La reprise des activités à VIA Rail est arrivée trop tard pour des dizaines de voyageurs. Certains ont dû faire preuve d'imagination pour se rendre à destination, d'autres ont été forcés de payer une fortune. Et des commerçants qui dépendent du train pour leur survie sont furieux.

Cinq Montréalais sont revenus de voyage avec une histoire de pêche peu banale, hier. Partis taquiner le doré dans le petit complexe de chalets McTavish, en Haute-Mauricie, Mathieu Desautels et ses compagnons ont passé bien près de rester coincés au milieu de la forêt. Leur chalet n'étant desservi par aucune route, le train était leur seul moyen de rentrer.

M. Desautels, 29 ans, a pris le train mercredi dernier pour se rendre au chalet de sa famille en compagnie de sa conjointe enceinte, d'un couple d'amis et d'une autre copine.
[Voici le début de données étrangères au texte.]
-- ==== Sys2Proof/Machine/Dispatch.lean ====
section
/-! DEFINITION. One arm for each command: its meaning. -/

namespace Sys2Proof.Machine

def exec (i : Instr) (s : State) : Host.Outcome State Fault Refusal :=
  match i with
  | .powerOnReset => Sys2Proof.Machine.execPowerOnReset s
  | .bufferInitComplete => Sys2Proof.Machine.execBufferInitComplete s
  | .imageLinkEstablished => Sys2Proof.Machine.execImageLinkEstablished s
  | .imageLinkLost => Sys2Proof.Machine.execImageLinkLost s
  | .badFrame => Sys2Proof.Machine.execBadFrame s
  | .malformedFrame kd bodyLength => Sys2Proof.Machine.execMalformedFrame kd bodyLength s
  | .segment chunk index bs => Sys2Proof.Machine.execSegment chunk index bs s
  | .requestFrame tag code params => Sys2Proof.Machine.execRequestFrame tag code params s
  | .unknownRequest => Sys2Proof.Machine.execUnknownRequest s
  | .identify => Sys2Proof.Machine.execIdentify s
  | .engineReset => Sys2Proof.Machine.execEngineReset s
  | .engineResetTakesEffect => Sys2Proof.Machine.execEngineResetTakesEffect s
  | .openSession => Sys2Proof.Machine.execOpenSession s
  | .loadPatchSite => Sys2Proof.Machine.execLoadPatchSite s
  | .loadGuardRegion => Sys2Proof.Machine.execLoadGuardRegion s
  | .clearPatchTable => Sys2Proof.Machine.execClearPatchTable s
  | .startSession => Sys2Proof.Machine.execStartSession s
  | .passStart => Sys2Proof.Machine.execPassStart s
  | .hold => Sys2Proof.Machine.execHold s
  | .releaseHold => Sys2Proof.Machine.execReleaseHold s
  | .sessionTune => Sys2Proof.Machine.execSessionTune s
  | .releaseSlot => Sys2Proof.Machine.execReleaseSlot s
  | .stampSupply => Sys2Proof.Machine.execStampSupply s
  | .slotStatus => Sys2Proof.Machine.execSlotStatus s
  | .sessionStatus => Sys2Proof.Machine.execSessionStatus s
  | .clearMarks => Sys2Proof.Machine.execClearMarks s
  | .snapshot => Sys2Proof.Machine.execSnapshot s
  | .readSnapshot => Sys2Proof.Machine.execReadSnapshot s
  | .setNoticeMask => Sys2Proof.Machine.execSetNoticeMask s
  | .closeSession => Sys2Proof.Machine.execCloseSession s
  | .upstreamGrant => Sys2Proof.Machine.execUpstreamGrant s
  | .autoSnapshotExpiry => Sys2Proof.Machine.execAutoSnapshotExpiry s
  | .bufferTransferGrant => Sys2Proof.Machine.execBufferTransferGrant s
  | .presenceInserted link socket => Sys2Proof.Machine.execPresenceInserted link socket s
  | .presenceRemoved link socket => Sys2Proof.Machine.execPresenceRemoved link socket s
  | .settleDeadline slot => Sys2Proof.Machine.execSettleDeadline slot s
  | .pong link => Sys2Proof.Machine.execPong link s
  | .pingDue link => Sys2Proof.Machine.execPingDue link s
  | .bridgeMessageMalformed link bs => Sys2Proof.Machine.execBridgeMessageMalformed link bs s
  | .transmitGrant link => Sys2Proof.Machine.execTransmitGrant link s
  | .commandSend link => Sys2Proof.Machine.execCommandSend link s
  | .writeAck link tag status => Sys2Proof.Machine.execWriteAck link tag status s
  | .capacity link tag status data => Sys2Proof.Machine.execCapacity link tag status data s
  | .readData link tag status data => Sys2Proof.Machine.execReadData link tag status data s
  | .tagLapse link tag => Sys2Proof.Machine.execTagLapse link tag s
  | .stallDeadline slot => Sys2Proof.Machine.execStallDeadline slot s
  | .paceTick => Sys2Proof.Machine.execPaceTick s
  | .decayTick => Sys2Proof.Machine.execDecayTick s
  | .upstreamFrameSent => Sys2Proof.Machine.execUpstreamFrameSent s

end Sys2Proof.Machine
end

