/-! ## Socket links -/

/-- PONG (R88, R82): on an UP link the missed-ping count is 0; on a DOWN link it is UP as well, and each of its
sixteen lamps is due with the pattern of its slot's state. PING_DUE (R88, R89): no second PING beside a waiting one and
no miss counted then; else a PING waits, with one miss counted on an UP link whose last PING has no PONG; at the third
the link is lost: DOWN, its tags FREE, its record reset, its slots EMPTY, the pending its LIVE slots owe released and
one retirement after it, and then LINK-LOST raised with cause PING (R83, R90). R81: the lamp pattern of each of the
eleven slot states; a pattern becomes due exactly when it differs from the one shown; every slot change evaluates the
lamp, sets the change mark and raises SLOT-CHANGED with the outcome held (R62). That an expiry moves the timebase to its
deadline (log 2) and that the period runs from the due time (log 3) are the model's. -/
def Obligations.PingsEstablishAndLoseTheLink : Prop :=
  (∀ (s : State) (k : LinkIx), ∃ t, exec (.pong k) s = .next t ∧
    t.link k = { s.link k with up := true, missed := 0, pingOpen := false } ∧
    (∀ k', k' ≠ k → t.link k' = s.link k') ∧ t = { s with links := t.links, slots := t.slots } ∧
    ((s.link k).up = true → t.slots = s.slots) ∧
    ((s.link k).up = false → ∀ i, t.slot i = (if linkOf i = k then
      { s.slot i with lamp := { (s.slot i).lamp with due := some (s.slot i).state.lamp } } else s.slot i))) ∧
  (∀ (s : State) (k : LinkIx), let l := s.link k
    let u : State := { s with now := max s.now l.pingAt }
    (l.pingWaiting = true → exec (.pingDue k) s = .next (u.setLink k { l with pingAt := l.pingAt + 100 })) ∧
    (l.pingWaiting = false → (l.up = false ∨ l.pingOpen = false) → l.missed < 3 →
      exec (.pingDue k) s = .next (u.setLink k { l with pingAt := l.pingAt + 100, pingWaiting := true })) ∧
    (l.pingWaiting = false → l.up = true → l.pingOpen = true → l.missed < 2 →
      exec (.pingDue k) s = .next (u.setLink k
        { l with pingAt := l.pingAt + 100, pingWaiting := true, missed := l.missed + 1 })) ∧
    (l.pingWaiting = false → l.up = true → l.pingOpen = true → l.missed = 2 →
      ∃ t, exec (.pingDue k) s = .next t ∧ t.link k = { l with
          pingAt := l.pingAt + 100, pingWaiting := true, up := false, missed := 0, tags := .replicate 256 .free
          lapsed := 0, lastTag := 255, lastSocket := 15, path := none } ∧
        (∀ i, linkOf i = k → (t.slot i).state = .empty ∧ (t.slot i).lamp = ⟨.off, none⟩ ∧
          ((s.slot i).state.enrolled = true →
            (t.slot i).outcome = some ((s.slot i).outcome.getD ⟨.linkLost, none, none, none⟩))) ∧
        Elsewhere u t (fun i => linkOf i = k) ∧ t.ncu.seen.getLsbD 7 = true ∧
        t.win.records = retired (s.recordsWithoutLink k) ∧
        ∃ v : State, t = (v.raise (.linkLost k .ping)).close ∧ v.win.records = retired (s.recordsWithoutLink k) ∧
          Elsewhere u v (fun i => linkOf i = k))) ∧
  (SlotState.lamp .empty = .off ∧ SlotState.lamp .settling = .amberSteady ∧ SlotState.lamp .present = .amberSteady ∧
    SlotState.lamp .sizing = .amberSteady ∧ SlotState.lamp .probing = .amberSteady ∧
    SlotState.lamp .ready = .amberSteady ∧ SlotState.lamp .waiting = .amberBlink ∧ SlotState.lamp .live = .amberBlink ∧
    SlotState.lamp .verifying = .amberBlink ∧ SlotState.lamp .done = .green ∧ SlotState.lamp .failed = .red) ∧
  (∀ (l : Lamp) (p : LampPattern),
    (p = l.shown → l.eval p = ⟨l.shown, none⟩) ∧ (p ≠ l.shown → l.eval p = ⟨l.shown, some p⟩)) ∧
  (∀ (s : State) (i : SlotIx) (new : SlotState), s.moveSlot i new = State.raise
    (s.setSlot i { s.slot i with state := new, changeMark := true, lamp := (s.slot i).lamp.eval new.lamp })
    (.slotChanged i (s.slot i).state new ((s.slot i).outcome.map Outcome.kind)))
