/-! ### setLink -/

@[simp] theorem State.setLink_pending (s : State) (k : LinkIx) (v : Link) : (s.setLink k v).pending = s.pending := rfl
@[simp] theorem State.setLink_now (s : State) (k : LinkIx) (v : Link) : (s.setLink k v).now = s.now := rfl
@[simp] theorem State.setLink_session (s : State) (k : LinkIx) (v : Link) : (s.setLink k v).session = s.session := rfl
@[simp] theorem State.setLink_intake (s : State) (k : LinkIx) (v : Link) : (s.setLink k v).intake = s.intake := rfl
@[simp] theorem State.setLink_win (s : State) (k : LinkIx) (v : Link) : (s.setLink k v).win = s.win := rfl
@[simp] theorem State.setLink_slots (s : State) (k : LinkIx) (v : Link) : (s.setLink k v).slots = s.slots := rfl
@[simp] theorem State.setLink_wsc (s : State) (k : LinkIx) (v : Link) : (s.setLink k v).wsc = s.wsc := rfl
@[simp] theorem State.setLink_stu (s : State) (k : LinkIx) (v : Link) : (s.setLink k v).stu = s.stu := rfl
@[simp] theorem State.setLink_req (s : State) (k : LinkIx) (v : Link) : (s.setLink k v).req = s.req := rfl
@[simp] theorem State.setLink_ncu (s : State) (k : LinkIx) (v : Link) : (s.setLink k v).ncu = s.ncu := rfl
@[simp] theorem State.setLink_self (s : State) (k : LinkIx) (v : Link) : (s.setLink k v).link k = v := by simp [State.link, State.setLink]
@[simp] theorem State.setLink_slot (s : State) (k : LinkIx) (v : Link) : (s.setLink k v).slot = s.slot := rfl
@[simp] theorem State.setLink_link_ne (s : State) {k l : LinkIx} (v : Link) (h : k ≠ l) :
    (s.setLink k v).link l = s.link l := by
  have : (k : Nat) ≠ l := fun e => h (Fin.ext e)
  simp [State.link, State.setLink, Vector.getElem_set_ne, this]

/-! ### updLink -/

@[simp] theorem State.updLink_pending (s : State) (k : LinkIx) (f : Link → Link) : (s.updLink k f).pending = s.pending := rfl
@[simp] theorem State.updLink_now (s : State) (k : LinkIx) (f : Link → Link) : (s.updLink k f).now = s.now := rfl
@[simp] theorem State.updLink_session (s : State) (k : LinkIx) (f : Link → Link) : (s.updLink k f).session = s.session := rfl
@[simp] theorem State.updLink_intake (s : State) (k : LinkIx) (f : Link → Link) : (s.updLink k f).intake = s.intake := rfl
@[simp] theorem State.updLink_win (s : State) (k : LinkIx) (f : Link → Link) : (s.updLink k f).win = s.win := rfl
@[simp] theorem State.updLink_slots (s : State) (k : LinkIx) (f : Link → Link) : (s.updLink k f).slots = s.slots := rfl
@[simp] theorem State.updLink_wsc (s : State) (k : LinkIx) (f : Link → Link) : (s.updLink k f).wsc = s.wsc := rfl
@[simp] theorem State.updLink_stu (s : State) (k : LinkIx) (f : Link → Link) : (s.updLink k f).stu = s.stu := rfl
@[simp] theorem State.updLink_req (s : State) (k : LinkIx) (f : Link → Link) : (s.updLink k f).req = s.req := rfl
@[simp] theorem State.updLink_ncu (s : State) (k : LinkIx) (f : Link → Link) : (s.updLink k f).ncu = s.ncu := rfl
@[simp] theorem State.updLink_self (s : State) (k : LinkIx) (f : Link → Link) : (s.updLink k f).link k = f (s.link k) := by simp [State.updLink]
@[simp] theorem State.updLink_slot (s : State) (k : LinkIx) (f : Link → Link) : (s.updLink k f).slot = s.slot := rfl
@[simp] theorem State.updLink_link_ne (s : State) {k l : LinkIx} (f : Link → Link) (h : k ≠ l) :
    (s.updLink k f).link l = s.link l := by simp [State.updLink, h]
theorem State.updLink_link (s : State) (k l : LinkIx) (f : Link → Link) :
    (s.updLink k f).link l = if k = l then f (s.link l) else s.link l := by
  split
  · next h => subst h; simp
  · next h => simp [h]

/-! ### updSession -/

@[simp] theorem State.updSession_pending (s : State) (f : Session → Session) : (s.updSession f).pending = s.pending := rfl
@[simp] theorem State.updSession_now (s : State) (f : Session → Session) : (s.updSession f).now = s.now := rfl
@[simp] theorem State.updSession_intake (s : State) (f : Session → Session) : (s.updSession f).intake = s.intake := rfl
@[simp] theorem State.updSession_win (s : State) (f : Session → Session) : (s.updSession f).win = s.win := rfl
@[simp] theorem State.updSession_slots (s : State) (f : Session → Session) : (s.updSession f).slots = s.slots := rfl
@[simp] theorem State.updSession_wsc (s : State) (f : Session → Session) : (s.updSession f).wsc = s.wsc := rfl
@[simp] theorem State.updSession_links (s : State) (f : Session → Session) : (s.updSession f).links = s.links := rfl
@[simp] theorem State.updSession_stu (s : State) (f : Session → Session) : (s.updSession f).stu = s.stu := rfl
@[simp] theorem State.updSession_req (s : State) (f : Session → Session) : (s.updSession f).req = s.req := rfl
@[simp] theorem State.updSession_ncu (s : State) (f : Session → Session) : (s.updSession f).ncu = s.ncu := rfl
@[simp] theorem State.updSession_session (s : State) (f : Session → Session) : (s.updSession f).session = s.session.map f := rfl
@[simp] theorem State.updSession_slot (s : State) (f : Session → Session) : (s.updSession f).slot = s.slot := rfl
@[simp] theorem State.updSession_link (s : State) (f : Session → Session) : (s.updSession f).link = s.link := rfl

/-! ### reach -/

@[simp] theorem State.reach_pending (s : State) (d : Nat) : (s.reach d).pending = s.pending := rfl
@[simp] theorem State.reach_session (s : State) (d : Nat) : (s.reach d).session = s.session := rfl
@[simp] theorem State.reach_intake (s : State) (d : Nat) : (s.reach d).intake = s.intake := rfl
@[simp] theorem State.reach_win (s : State) (d : Nat) : (s.reach d).win = s.win := rfl
@[simp] theorem State.reach_slots (s : State) (d : Nat) : (s.reach d).slots = s.slots := rfl
@[simp] theorem State.reach_wsc (s : State) (d : Nat) : (s.reach d).wsc = s.wsc := rfl
@[simp] theorem State.reach_links (s : State) (d : Nat) : (s.reach d).links = s.links := rfl
@[simp] theorem State.reach_stu (s : State) (d : Nat) : (s.reach d).stu = s.stu := rfl
@[simp] theorem State.reach_req (s : State) (d : Nat) : (s.reach d).req = s.req := rfl
@[simp] theorem State.reach_ncu (s : State) (d : Nat) : (s.reach d).ncu = s.ncu := rfl
@[simp] theorem State.reach_now (s : State) (d : Nat) : (s.reach d).now = max s.now d := rfl
@[simp] theorem State.reach_slot (s : State) (d : Nat) : (s.reach d).slot = s.slot := rfl
@[simp] theorem State.reach_link (s : State) (d : Nat) : (s.reach d).link = s.link := rfl

/-! ### pushReply -/

@[simp] theorem State.pushReply_pending (s : State) (r : Reply) : (s.pushReply r).pending = s.pending := rfl
@[simp] theorem State.pushReply_now (s : State) (r : Reply) : (s.pushReply r).now = s.now := rfl
@[simp] theorem State.pushReply_session (s : State) (r : Reply) : (s.pushReply r).session = s.session := rfl
@[simp] theorem State.pushReply_intake (s : State) (r : Reply) : (s.pushReply r).intake = s.intake := rfl
@[simp] theorem State.pushReply_win (s : State) (r : Reply) : (s.pushReply r).win = s.win := rfl
@[simp] theorem State.pushReply_slots (s : State) (r : Reply) : (s.pushReply r).slots = s.slots := rfl
@[simp] theorem State.pushReply_wsc (s : State) (r : Reply) : (s.pushReply r).wsc = s.wsc := rfl
@[simp] theorem State.pushReply_links (s : State) (r : Reply) : (s.pushReply r).links = s.links := rfl
@[simp] theorem State.pushReply_stu (s : State) (r : Reply) : (s.pushReply r).stu = s.stu := rfl
@[simp] theorem State.pushReply_ncu (s : State) (r : Reply) : (s.pushReply r).ncu = s.ncu := rfl
@[simp] theorem State.pushReply_req_queue (s : State) (r : Reply) : (s.pushReply r).req.queue = s.req.queue := rfl
@[simp] theorem State.pushReply_req_flowOut (s : State) (r : Reply) : (s.pushReply r).req.flowOut = s.req.flowOut := rfl
@[simp] theorem State.pushReply_req_lane (s : State) (r : Reply) : (s.pushReply r).req.lane = s.req.lane := rfl
@[simp] theorem State.pushReply_req_replyServed (s : State) (r : Reply) : (s.pushReply r).req.replyServed = s.req.replyServed := rfl
@[simp] theorem State.pushReply_req_initialising (s : State) (r : Reply) : (s.pushReply r).req.initialising = s.req.initialising := rfl
@[simp] theorem State.pushReply_req_resetWaiting (s : State) (r : Reply) : (s.pushReply r).req.resetWaiting = s.req.resetWaiting := rfl
@[simp] theorem State.pushReply_req_cause (s : State) (r : Reply) : (s.pushReply r).req.cause = s.req.cause := rfl
@[simp] theorem State.pushReply_outbox (s : State) (r : Reply) : (s.pushReply r).req.outbox = s.req.outbox ++ [r] := rfl
@[simp] theorem State.pushReply_slot (s : State) (r : Reply) : (s.pushReply r).slot = s.slot := rfl
@[simp] theorem State.pushReply_link (s : State) (r : Reply) : (s.pushReply r).link = s.link := rfl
Le refuge est situé au bord du réservoir Blanc, à une quarantaine de kilomètres au nord-ouest de La Tuque. Aucun préposé de VIA Rail ne l'a averti qu'une grève pourrait l'empêcher de revenir.

Lorsque, deux jours plus tard, il a appris que les 340 membres du syndicat des mécaniciens de locomotive de VIA Rail avaient déclenché la grève, le père de Mathieu Desautels, Richard, a été pris d'un doute. Il a joint le propriétaire de la pourvoirie Quoquochee, située près du chalet, et lui a demandé d'aller voir son fils pour l'avertir de la situation.

«Lorsqu'il nous a annoncé la nouvelle, on a cru que c'était une blague», a relaté Mathieu Desautels, joint samedi.

L'entente conclue tôt hier matin pour mettre fin à la grève n'a pourtant pas aidé les aventuriers. Leur train devait passer hier, et le train suivant ne passera que mercredi. Le groupe a dû recourir à un procédé complexe pour rentrer à la maison.

Le propriétaire de la pourvoirie Quoquochee, Sylvain Hébert, a cueilli les cinq compagnons à leur chalet à 10h hier et les a emmenés en bateau jusqu'à la pourvoirie la plus proche, à quelques kilomètres de là. Richard Desautels a franchi en voiture les 500 km qui séparent Montréal de la pourvoirie pour les ramener en ville.

Mathieu Desautels compte exiger un remboursement du transporteur, qui ne l'a jamais avisé qu'un conflit de travail pourrait perturber son voyage.

Des touristes coincés

Les Desautels ne sont pas seuls à avoir subi les contrecoups de la grève dans les régions isolées du Nord québécois. Bon nombre de communautés dépendent du train, qui leur livre le courrier, de la nourriture et des médicaments, en plus de transporter des touristes vers les nombreuses pourvoiries.

Dominique Vincent est propriétaire de deux auberges et d'un restaurant à Clova, un hameau de 40 habitants situé en Mauricie, à quelques kilomètres de l'Abitibi. On peut y accéder par la route, mais la plupart des visiteurs préfèrent le train. Ce week-end, il a rencontré quatre groupes de pêcheurs incapables de rentrer chez eux.

Le commerçant estime que la grève est un oeil au beurre noir pour l'industrie touristique de sa région.

«Ces gens qui ont été pris dans le bois, pensez-vous que, l'année prochaine, ils vont vouloir revenir ici avec VIA Rail?» a-t-il demandé.

Pour d'autres, les effets de la grève sont plus immédiats. Rencontrée à la Gare centrale hier matin, Josie Parisi fulminait. Cette résidante de Windsor, en Ontario, avait utilisé tous les points de récompense qu'elle avait accumulés auprès d'une chaîne hôtelière pour se payer un week-end à Montréal avec sa mère, Carmella, et son frère Tony.

Mais le voyage, qui devait être gratuit, lui coûtera finalement une fortune parce que, malgré la reprise du service, tard hier après-midi, elle devait attendre à ce midi avant qu'un train puisse la mener chez elle.

«Ça veut dire que, si je veux rentrer à la maison aujourd'hui, je dois payer 500$ avec Greyhound, a-t-elle dénoncé. Et si je rentre demain pour profiter de mon billet de train gratuit, je dois payer une nuit à l'hôtel pour trois personnes et perdre une journée de travail. C'est perdant-perdant.»